There are a couple of genes that have multiple entries in the retrieved annotation. This is becaues there are multiple Entrez IDs for a single Ensembl gene. These one-to-many relationships come up frequently in genomic databases, it is important to be aware of them and check when necessary.

We will need to do a little work before adding the annotation to out results table. We could decide to discard one or both of the Entrez ID mappings, or we could concatenate the Entrez IDs so that we don’t lose information.

Retrieve full annotation

Challenge 1

That was just 1000 genes. We need annotations for the entire results table. Also, there may be some other interesting columns in BioMart that we wish to retrieve.

  1. Search the attributes and add the following to our list of attributes:
    1. The gene description
    2. The gene biotype
  2. Query BioMart using all of the genes in our results table (resLvV)

  3. How many Ensembl genes have multipe Entrez IDs associated with them?
  4. How many Ensembl genes in resLvV don’t have any annotation? Why is this?

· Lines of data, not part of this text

-- ==== Sys2Proof/Laws/KeepPorts.lean ====
section
/-!
SUPPORT. The operations of Ports.lean keep the machine well.
-/

set_option Elab.async false

namespace Sys2Proof.Machine

set_option linter.all false

theorem setSens_keep {fs : List Field} {s0 : State} (s : State) (c : Nat) (x : SensorPort) (hk : Keep fs s0 s) (hts : Within [.ports] fs := by first | assumption | exact within_self _ | exact within_trans ‹Within _ _› (by decide) | exact within_of (by decide)) : Keep fs s0 (State.setSens s c x) := by
    unfold State.setSens
    refine Shown.out ?_
    simp (disch :=
      repeat' first
        | with_reducible assumption
        | with_reducible exact within_trans hts (by decide)
        | with_reducible exact fun _ => rfl
        | exact fun h_ => absurd (within_mem hts (by decide)) h_
        | with_reducible exact within_mem hts (by decide)
        | with_reducible apply Keep.wr
        | with_reducible apply Keep.wrBytes
        | with_reducible apply Keep.foldN
        | with_reducible apply Keep.foldl
        | intro _
        | fail_if_no_progress with_reducible refine Keep.upd ?_ rfl rfl rfl rfl
        | fail_if_no_progress with_reducible refine Keep.draw ?_ rfl rfl rfl rfl
        | split
        | extract_lets
        | (dsimp +zetaDelta only)) only [↓Shown.eq]

theorem countFirst_keep {fs : List Field} {s0 : State} (s : State) (key : Nat) (inst : Nat) (hk : Keep fs s0 s) (hts : Within [.od, .host, .falt] fs := by first | assumption | exact within_self _ | exact within_trans ‹Within _ _› (by decide) | exact within_of (by decide)) : Keep fs s0 (State.countFirst s key inst) := by
    unfold State.countFirst
    refine Shown.out ?_
    simp (disch :=
      repeat' first
        | with_reducible assumption
        | with_reducible exact within_trans hts (by decide)
        | with_reducible exact fun _ => rfl
        | exact fun h_ => absurd (within_mem hts (by decide)) h_
        | with_reducible exact within_mem hts (by decide)
        | with_reducible apply bump_keep
        | with_reducible apply record_keep
        | with_reducible apply Keep.wr
        | with_reducible apply Keep.wrBytes
        | with_reducible apply Keep.foldN
        | with_reducible apply Keep.foldl
        | intro _
        | fail_if_no_progress with_reducible refine Keep.upd ?_ rfl rfl rfl rfl
        | fail_if_no_progress with_reducible refine Keep.draw ?_ rfl rfl rfl rfl
        | split
        | extract_lets
        | (dsimp +zetaDelta only)) only [↓Shown.eq]

theorem streams_keep {fs : List Field} {s0 : State} (s : State) (c : Nat) (hk : Keep fs s0 s) (hts : Within [.od, .ports] fs := by first | assumption | exact within_self _ | exact within_trans ‹Within _ _› (by decide) | exact within_of (by decide)) : Keep fs s0 (State.streams s c) := by
    unfold State.streams
    refine Shown.out ?_
    simp (disch :=
      repeat' first
        | with_reducible assumption
        | with_reducible exact within_trans hts (by decide)
        | with_reducible exact fun _ => rfl
        | exact fun h_ => absurd (within_mem hts (by decide)) h_
        | with_reducible exact within_mem hts (by decide)
        | with_reducible apply header_keep
        | with_reducible apply setOdBit_keep
        | with_reducible apply setSens_keep
        | with_reducible apply wr_keep
        | with_reducible apply Keep.wr
        | with_reducible apply Keep.wrBytes
        | with_reducible apply Keep.foldN
        | with_reducible apply Keep.foldl
        | intro _
        | fail_if_no_progress with_reducible refine Keep.upd ?_ rfl rfl rfl rfl
        | fail_if_no_progress with_reducible refine Keep.draw ?_ rfl rfl rfl rfl
        | split
        | extract_lets
        | (dsimp +zetaDelta only)) only [↓Shown.eq]

theorem burst_keep {fs : List Field} {s0 : State} (s : State) (c : Nat) (f : State → State) (hf : ∀ (a0 : State), Keep fs s0 a0 → Keep fs s0 (f a0)) (hk : Keep fs s0 s) (hts : Within [.od, .host, .falt] fs := by first | assumption | exact within_self _ | exact within_trans ‹Within _ _› (by decide) | exact within_of (by decide)) : Keep fs s0 (State.burst s c f) := by
    unfold State.burst
    refine Shown.out ?_
    simp (disch :=
      repeat' first
        | with_reducible assumption
        | with_reducible exact within_trans hts (by decide)
        | with_reducible exact fun _ => rfl
        | exact fun h_ => absurd (within_mem hts (by decide)) h_
        | with_reducible exact within_mem hts (by decide)
        | with_reducible apply countFirst_keep
        | with_reducible apply hf
        | with_reducible apply Keep.wr
        | with_reducible apply Keep.wrBytes
        | with_reducible apply Keep.foldN
        | with_reducible apply Keep.foldl
        | intro _
        | fail_if_no_progress with_reducible refine Keep.upd ?_ rfl rfl rfl rfl
        | fail_if_no_progress with_reducible refine Keep.draw ?_ rfl rfl rfl rfl
        | split
        | extract_lets
        | (dsimp +zetaDelta only)) only [↓Shown.eq]

theorem header_keep {fs : List Field} {s0 : State} (s : State) (c : Nat) (fixed : Bool) (hk : Keep fs s0 s) (hts : Within [.od, .ports] fs := by first | assumption | exact within_self _ | exact within_trans ‹Within _ _› (by decide) | exact within_of (by decide)) : Keep fs s0 (State.header s c fixed) := by
    unfold State.header
    refine Shown.out ?_
    simp (disch :=
      repeat' first
        | with_reducible assumption
        | with_reducible exact within_trans hts (by decide)
        | with_reducible exact fun _ => rfl
        | exact fun h_ => absurd (within_mem hts (by decide)) h_
        | with_reducible exact within_mem hts (by decide)
        | with_reducible apply bump_keep
        | with_reducible apply streams_keep
        | with_reducible apply Keep.wr
        | with_reducible apply Keep.wrBytes
        | with_reducible apply Keep.foldN
        | with_reducible apply Keep.foldl
        | intro _
        | fail_if_no_progress with_reducible refine Keep.upd ?_ rfl rfl rfl rfl
        | fail_if_no_progress with_reducible refine Keep.draw ?_ rfl rfl rfl rfl
        | split
        | extract_lets
        | (dsimp +zetaDelta only)) only [↓Shown.eq]

theorem mapFrame_keep {fs : List Field} {s0 : State} (s : State) (c : Nat) (f : Frame → Frame) (hk : Keep fs s0 s) (hts : Within [.ports] fs := by first | assumption | exact within_self _ | exact within_trans ‹Within _ _› (by decide) | exact within_of (by decide)) : Keep fs s0 (State.mapFrame s c f) := by
    unfold State.mapFrame
    refine Shown.out ?_
    simp (disch :=
      repeat' first
        | with_reducible assumption
        | with_reducible exact within_trans hts (by decide)
        | with_reducible exact fun _ => rfl
        | exact fun h_ => absurd (within_mem hts (by decide)) h_
        | with_reducible exact within_mem hts (by decide)
        | with_reducible apply setSens_keep
        | with_reducible apply Keep.wr
        | with_reducible apply Keep.wrBytes
        | with_reducible apply Keep.foldN
        | with_reducible apply Keep.foldl
        | intro _
        | fail_if_no_progress with_reducible refine Keep.upd ?_ rfl rfl rfl rfl
        | fail_if_no_progress with_reducible refine Keep.draw ?_ rfl rfl rfl rfl
        | split
        | extract_lets
        | (dsimp +zetaDelta only)) only [↓Shown.eq]

theorem portWrite_keep {fs : List Field} {s0 : State} (s : State) (c : Nat) (a : Nat) (bs : List Byte) (hk : Keep fs s0 s) (hts : Within [.od, .host, .hostMem, .falt, .mem, .bal] fs := by first | assumption | exact within_self _ | exact within_trans ‹Within _ _› (by decide) | exact within_of (by decide)) : Keep fs s0 (State.portWrite s c a bs) := by
    unfold State.portWrite
    refine Shown.out ?_
    simp (disch :=
      repeat' first
        | with_reducible assumption
        | with_reducible exact within_trans hts (by decide)
        | with_reducible exact fun _ => rfl
        | exact fun h_ => absurd (within_mem hts (by decide)) h_
        | with_reducible exact within_mem hts (by decide)
        | with_reducible apply memRecord_keep
        | (with_reducible refine memWrite_keepE ‹_› ?_)
        | with_reducible apply memWrite_keep
        | with_reducible apply Keep.wr
        | with_reducible apply Keep.wrBytes
        | with_reducible apply Keep.foldN
        | with_reducible apply Keep.foldl
        | intro _
        | fail_if_no_progress with_reducible refine Keep.upd ?_ rfl rfl rfl rfl
        | fail_if_no_progress with_reducible refine Keep.draw ?_ rfl rfl rfl rfl
        | split
        | extract_lets
        | (dsimp +zetaDelta only)) only [↓Shown.eq]

theorem applyLanes_keep {fs : List Field} {s0 : State} (s : State) (c : Nat) (hk : Keep fs s0 s) (hts : Within [.ports] fs := by first | assumption | exact within_self _ | exact within_trans ‹Within _ _› (by decide) | exact within_of (by decide)) : Keep fs s0 (State.applyLanes s c) := by
    unfold State.applyLanes
    refine Shown.out ?_
    simp (disch :=
      repeat' first
        | with_reducible assumption
        | with_reducible exact within_trans hts (by decide)
        | with_reducible exact fun _ => rfl
        | exact fun h_ => absurd (within_mem hts (by decide)) h_
        | with_reducible exact within_mem hts (by decide)
        | with_reducible apply setSens_keep
        | with_reducible apply Keep.wr
        | with_reducible apply Keep.wrBytes
        | with_reducible apply Keep.foldN
        | with_reducible apply Keep.foldl
        | intro _
        | fail_if_no_progress with_reducible refine Keep.upd ?_ rfl rfl rfl rfl
        | fail_if_no_progress with_reducible refine Keep.draw ?_ rfl rfl rfl rfl
        | split
        | extract_lets
        | (dsimp +zetaDelta only)) only [↓Shown.eq]

theorem closeFrame_keep {fs : List Field} {s0 : State} (s : State) (c : Nat) (unended : Bool) (hk : Keep fs s0 s) (hts : Within [.od, .host, .hostMem, .falt, .mem, .bal, .ports] fs := by first | assumption | exact within_self _ | exact within_trans ‹Within _ _› (by decide) | exact within_of (by decide)) : Keep fs s0 (State.closeFrame s c unended) := by
    unfold State.closeFrame
    refine Shown.out ?_
    simp (disch :=
      repeat' first
        | with_reducible assumption
        | with_reducible exact within_trans hts (by decide)
        | with_reducible exact fun _ => rfl
        | exact fun h_ => absurd (within_mem hts (by decide)) h_
        | with_reducible exact within_mem hts (by decide)
        | with_reducible apply applyLanes_keep
        | with_reducible apply portWrite_keep
        | with_reducible apply setSens_keep
        | with_reducible apply wr_keep
        | with_reducible apply Keep.wr
        | with_reducible apply Keep.wrBytes
        | with_reducible apply Keep.foldN
        | with_reducible apply Keep.foldl
        | with_reducible apply Keep.foldlP
        | with_reducible apply Keep.foldNP
        | (with_reducible refine Keep.ofPair ‹_› (Keep.foldNP _ _ _ ?_ ?_))
        | intro _
        | fail_if_no_progress with_reducible refine Keep.upd ?_ rfl rfl rfl rfl
        | fail_if_no_progress with_reducible refine Keep.draw ?_ rfl rfl rfl rfl
        | split
        | extract_lets
        | (dsimp +zetaDelta only)) only [↓Shown.eq]

theorem dropFrame_keep {fs : List Field} {s0 : State} (s : State) (c : Nat) (seq : Nat) (reason : Nat) (hk : Keep fs s0 s) (hts : Within [.od, .ports] fs := by first | assumption | exact within_self _ | exact within_trans ‹Within _ _› (by decide) | exact within_of (by decide)) : Keep fs s0 (State.dropFrame s c seq reason) := by
    unfold State.dropFrame
    refine Shown.out ?_
    simp (disch :=
      repeat' first
        | with_reducible assumption
        | with_reducible exact within_trans hts (by decide)
        | with_reducible exact fun _ => rfl
        | exact fun h_ => absurd (within_mem hts (by decide)) h_
        | with_reducible exact within_mem hts (by decide)
        | with_reducible apply bump_keep
        | with_reducible apply setSens_keep
        | with_reducible apply wr_keep
        | with_reducible apply Keep.wr
        | with_reducible apply Keep.wrBytes
        | with_reducible apply Keep.foldN
        | with_reducible apply Keep.foldl
        | intro _
        | fail_if_no_progress with_reducible refine Keep.upd ?_ rfl rfl rfl rfl
        | fail_if_no_progress with_reducible refine Keep.draw ?_ rfl rfl rfl rfl
        | split
        | extract_lets
        | (dsimp +zetaDelta only)) only [↓Shown.eq]

theorem takeFrame_keep {fs : List Field} {s0 : State} (s : State) (c : Nat) (hk : Keep fs s0 s) (hts : Within [.od, .host, .falt, .mem, .bal, .clok, .ports, .ledg] fs := by first | assumption | exact within_self _ | exact within_trans ‹Within _ _› (by decide) | exact within_of (by decide)) : Keep fs s0 (State.takeFrame s c) := by
    unfold State.takeFrame
    refine Shown.out ?_
    simp (disch :=
      repeat' first
        | with_reducible assumption
        | with_reducible exact within_trans hts (by decide)
        | with_reducible exact fun _ => rfl
        | exact fun h_ => absurd (within_mem hts (by decide)) h_
        | with_reducible exact within_mem hts (by decide)
        | (with_reducible refine alloc_keepE ‹_› ?_)
        | with_reducible apply alloc_keep
        | with_reducible apply dropFrame_keep
        | with_reducible apply setSens_keep
        | with_reducible apply wr_keep
        | with_reducible apply Keep.wr
        | with_reducible apply Keep.wrBytes
        | with_reducible apply Keep.foldN
        | with_reducible apply Keep.foldl
        | intro _
        | fail_if_no_progress with_reducible refine Keep.upd ?_ rfl rfl rfl rfl
        | fail_if_no_progress with_reducible refine Keep.draw ?_ rfl rfl rfl rfl
        | split
        | extract_lets
        | (dsimp +zetaDelta only)) only [↓Shown.eq]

Add annotation to the results table

We can now add the annotation to the results table and then save the results using the write_tsv function, which writes the results out to a tab separated file. To save time we have created an annotation table in which we have modified the cumbersome Biomart column names, added median transcript length (we’ll need this in a later session), and dealt with the one-to-many issues for Entrez IDs.

load("Robjects/Ensembl_annotations.RData")
colnames(ensemblAnnot)
##  [1] "GeneID"         "Entrez"         "Symbol"         "Description"   
##  [5] "Biotype"        "Chr"            "Start"          "End"           
##  [9] "Strand"         "medianTxLength"
annotLvV <- as.data.frame(resLvV) %>% 
    rownames_to_column("GeneID") %>% 
    left_join(ensemblAnnot, "GeneID") %>% 
    rename(logFC=log2FoldChange, FDR=padj)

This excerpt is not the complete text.